Reproduce the opening lines of the records exactly, please, stopping after the line that contains "y n) = x := by".

[Collected data entries]
+++
-- ==== Sys2Proof/Laws/Decode.lean ====
section
/-! SUPPORT. The fields of a word built from its fields, a word rebuilt from its fields, and the byte order
(30_encoding R91, R92; 20_memory R64). -/

namespace Sys2Proof

@[simp] theorem nibbleReg_regNibble (r : Reg) : nibbleReg (regNibble r) = r := rfl
@[simp] theorem regNibble_nibbleReg (b : Nibble) : regNibble (nibbleReg b) = b := rfl

/-! ## Fields of a word of four nibbles -/

@[simp] theorem fieldF_wordFXYN (f x y n : Nibble) : fieldF (wordFXYN f x y n) = f := by
  apply BitVec.eq_of_getLsbD_eq
  intro i hi
  simp only [fieldF, wordFXYN, BitVec.getLsbD_extractLsb']
  erw [BitVec.getLsbD_append, BitVec.getLsbD_append, BitVec.getLsbD_append]
  interval_cases i <;> simp

@[simp] theorem fieldX_wordFXYN (f x y n : Nibble) : fieldX (wordFXYN f x y n) = x := by
  apply BitVec.eq_of_getLsbD_eq
  intro i hi
  simp only [fieldX, wordFXYN, BitVec.getLsbD_extractLsb']
  erw [BitVec.getLsbD_append, BitVec.getLsbD_append, BitVec.getLsbD_append]
  interval_cases i <;> simp

@[simp] theorem fieldY_wordFXYN (f x y n : Nibble) : fieldY (wordFXYN f x y n) = y := by
  apply BitVec.eq_of_getLsbD_eq
  intro i hi
  simp only [fieldY, wordFXYN, BitVec.getLsbD_extractLsb']
  erw [BitVec.getLsbD_append, BitVec.getLsbD_append, BitVec.getLsbD_append]
  interval_cases i <;> simp

@[simp] theorem fieldN_wordFXYN (f x y n : Nibble) : fieldN (wordFXYN f x y n) = n := by
  apply BitVec.eq_of_getLsbD_eq
  intro i hi
  simp only [fieldN, wordFXYN, BitVec.getLsbD_extractLsb']
  erw [BitVec.getLsbD_append, BitVec.getLsbD_append, BitVec.getLsbD_append]
  interval_cases i <;> simp

/-! ## Fields of a word of a family, a nibble and a low byte -/

@[simp] theorem fieldF_wordFXKK (f x : Nibble) (kk : Byte) : fieldF (wordFXKK f x kk) = f := by
  apply BitVec.eq_of_getLsbD_eq
  intro i hi
  simp only [fieldF, wordFXKK, BitVec.getLsbD_extractLsb']
  erw [BitVec.getLsbD_append, BitVec.getLsbD_append]
  interval_cases i <;> simp

@[simp] theorem fieldX_wordFXKK (f x : Nibble) (kk : Byte) : fieldX (wordFXKK f x kk) = x := by
  apply BitVec.eq_of_getLsbD_eq
  intro i hi
  simp only [fieldX, wordFXKK, BitVec.getLsbD_extractLsb']
  erw [BitVec.getLsbD_append, BitVec.getLsbD_append]
  interval_cases i <;> simp

@[simp] theorem fieldKK_wordFXKK (f x : Nibble) (kk : Byte) : fieldKK (wordFXKK f x kk) = kk := by
  apply BitVec.eq_of_getLsbD_eq
  intro i hi
  simp only [fieldKK, wordFXKK, BitVec.getLsbD_extractLsb']
  erw [BitVec.getLsbD_append, BitVec.getLsbD_append]
  interval_cases i <;> simp

/-! ## Fields of a word of a family and twelve low bits -/

@[simp] theorem fieldF_wordFNNN (f : Nibble) (nnn : Addr12) : fieldF (wordFNNN f nnn) = f := by
  apply BitVec.eq_of_getLsbD_eq
  intro i hi
  simp only [fieldF, wordFNNN, BitVec.getLsbD_extractLsb']
  erw [BitVec.getLsbD_append]
  interval_cases i <;> simp

@[simp] theorem fieldNNN_wordFNNN (f : Nibble) (nnn : Addr12) : fieldNNN (wordFNNN f nnn) = nnn := by
  apply BitVec.eq_of_getLsbD_eq
  intro i hi
  simp only [fieldNNN, wordFNNN, BitVec.getLsbD_extractLsb']
  erw [BitVec.getLsbD_append]
  interval_cases i <;> simp

@[simp] theorem fieldKK_wordFNNN (f : Nibble) (nnn : Addr12) : fieldKK (wordFNNN f nnn) = nnn.extractLsb' 0 8 := by
  apply BitVec.eq_of_getLsbD_eq
  intro i hi
  simp only [fieldKK, wordFNNN, BitVec.getLsbD_extractLsb']
  erw [BitVec.getLsbD_append]
  interval_cases i <;> simp

/-! ## A word is its fields -/

@[simp] theorem wordFXYN_fields (w : Word) : wordFXYN (fieldF w) (fieldX w) (fieldY w) (fieldN w) = w := by
  apply BitVec.eq_of_getLsbD_eq
  intro i hi
  simp only [fieldF, fieldX, fieldY, fieldN, wordFXYN]
  erw [BitVec.getLsbD_append, BitVec.getLsbD_append, BitVec.getLsbD_append]
  interval_cases i <;> simp

@[simp] theorem wordFXKK_fields (w : Word) : wordFXKK (fieldF w) (fieldX w) (fieldKK w) = w := by
  apply BitVec.eq_of_getLsbD_eq
  intro i hi
  simp only [fieldF, fieldX, fieldKK, wordFXKK]
  erw [BitVec.getLsbD_append, BitVec.getLsbD_append]
  interval_cases i <;> simp

@[simp] theorem wordFNNN_fields (w : Word) : wordFNNN (fieldF w) (fieldNNN w) = w := by
  apply BitVec.eq_of_getLsbD_eq
  intro i hi
  simp only [fieldF, fieldNNN, wordFNNN]
  erw [BitVec.getLsbD_append]
  interval_cases i <;> simp

/-- The low byte of the twelve low bits is the word's low byte. -/
@[simp] theorem extractLsb_fieldNNN (w : Word) : (fieldNNN w).extractLsb' 0 8 = fieldKK w := by
  apply BitVec.eq_of_getLsbD_eq
  intro i hi
  simp only [fieldNNN, fieldKK, BitVec.getLsbD_extractLsb']
  interval_cases i <;> simp

/-! ## A word under the masks of the opcode table (R102) -/

theorem and_F000 (w : Word) : w &&& 0xF000#16 = wordFNNN (fieldF w) 0 := by
  apply BitVec.eq_of_getLsbD_eq
  intro i hi
  simp only [fieldF, wordFNNN]
  erw [BitVec.getLsbD_append]
  interval_cases i <;> simp

theorem and_F0FF (w : Word) : w &&& 0xF0FF#16 = wordFXKK (fieldF w) 0 (fieldKK w) := by
  apply BitVec.eq_of_getLsbD_eq
  intro i hi
  simp only [fieldF, fieldKK, wordFXKK]
  erw [BitVec.getLsbD_append, BitVec.getLsbD_append]
  interval_cases i <;> simp

theorem and_F00F (w : Word) : w &&& 0xF00F#16 = wordFXYN (fieldF w) 0 0 (fieldN w) := by
  apply BitVec.eq_of_getLsbD_eq
  intro i hi
  simp only [fieldF, fieldN, wordFXYN]
  erw [BitVec.getLsbD_append, BitVec.getLsbD_append, BitVec.getLsbD_append]
  interval_cases i <;> simp

/-! ## Byte order (R64) -/

@[simp] theorem wordOfBytes_bytes (w : Word) : wordOfBytes (highByte w) (lowByte w) = w := by
  apply BitVec.eq_of_getLsbD_eq
  intro i hi
  simp only [wordOfBytes, highByte, lowByte]
  erw [BitVec.getLsbD_append]
  interval_cases i <;> simp

@[simp] theorem highByte_wordOfBytes (a b : Byte) : highByte (wordOfBytes a b) = a := by
  apply BitVec.eq_of_getLsbD_eq
  intro i hi
  simp only [wordOfBytes, highByte, BitVec.getLsbD_extractLsb']
  erw [BitVec.getLsbD_append]
  interval_cases i <;> simp

@[simp] theorem lowByte_wordOfBytes (a b : Byte) : lowByte (wordOfBytes a b) = b := by
  apply BitVec.eq_of_getLsbD_eq
  intro i hi
  simp only [wordOfBytes, lowByte, BitVec.getLsbD_extractLsb']
  erw [BitVec.getLsbD_append]
  interval_cases i <;> simp

theorem decodeBytes_bytesOfWord (w : Word) (rest : List Byte) :
    decodeBytes (bytesOfWord w ++ rest) = .ok (decode w, rest) := by
  simp [bytesOfWord, decodeBytes]

/-- The no-op words, through the fields of the word (R101). -/
theorem isUnmatchedWord_iff (w : Word) : isUnmatchedWord w = true ↔
    (fieldF w = 0x8#4 ∧ fieldN w ∉ [0x0#4, 0x1#4, 0x2#4, 0x3#4, 0x4#4, 0x5#4, 0x6#4, 0x7#4, 0xE#4]) ∨
    (fieldF w = 0xE#4 ∧ fieldKK w ∉ [0x9E#8, 0xA1#8]) ∨
    (fieldF w = 0xF#4 ∧
      fieldKK w ∉ [0x07#8, 0x0A#8, 0x15#8, 0x18#8, 0x1E#8, 0x29#8, 0x33#8, 0x55#8, 0x65#8]) := by
  simp only [isUnmatchedWord, fieldF, fieldN, fieldKK, Bool.or_eq_true, Bool.and_eq_true, beq_iff_eq,
    Bool.not_eq_true', List.contains_eq_mem, decide_eq_false_iff_not, or_assoc]

/-- A word of the family with number `f` decodes as `decode`'s arm for `f`: the family is the first match. -/
theorem decode_of_family {w : Word} {f : Nibble} (h : fieldF w = f) :
    decode w = match f.toNat with
      | 0x0 => decodeFamily0 w
      | 0x1 => .jp (fieldNNN w)
      | 0x2 => .call (fieldNNN w)
      | 0x3 => .seImm (regX w) (fieldKK w)
      | 0x4 => .sneImm (regX w) (fieldKK w)
      | 0x5 => .seReg (regX w) (regY w) (fieldN w)
      | 0x6 => .ldImm (regX w) (fieldKK w)
      | 0x7 => .addImm (regX w) (fieldKK w)
      | 0x8 => decodeFamily8 w
      | 0x9 => .sneReg (regX w) (regY w) (fieldN w)
      | 0xA => .ldI (fieldNNN w)
      | 0xB => .jpV0 (fieldNNN w)
      | 0xC => .rnd (regX w) (fieldKK w)
      | 0xD => .drw (regX w) (regY w) (fieldN w)
      | 0xE => decodeFamilyE w
      | _ => decodeFamilyF w := by
  subst h; rfl

end Sys2Proof
end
+++
> **Exercise output**
-- ==== Sys2Proof/Laws/Decode.lean ====
section
/-! SUPPORT. The fields of a word built from its fields, a word rebuilt from its fields, and the byte order
(30_encoding R91, R92; 20_memory R64). -/

namespace Sys2Proof

@[simp] theorem nibbleReg_regNibble (r : Reg) : nibbleReg (regNibble r) = r := rfl
@[simp] theorem regNibble_nibbleReg (b : Nibble) : regNibble (nibbleReg b) = b := rfl

/-! ## Fields of a word of four nibbles -/

@[simp] theorem fieldF_wordFXYN (f x y n : Nibble) : fieldF (wordFXYN f x y n) = f := by
  apply BitVec.eq_of_getLsbD_eq
  intro i hi
  simp only [fieldF, wordFXYN, BitVec.getLsbD_extractLsb']
  erw [BitVec.getLsbD_append, BitVec.getLsbD_append, BitVec.getLsbD_append]
  interval_cases i <;> simp

@[simp] theorem fieldX_wordFXYN (f x y n : Nibble) : fieldX (wordFXYN f x y n) = x := by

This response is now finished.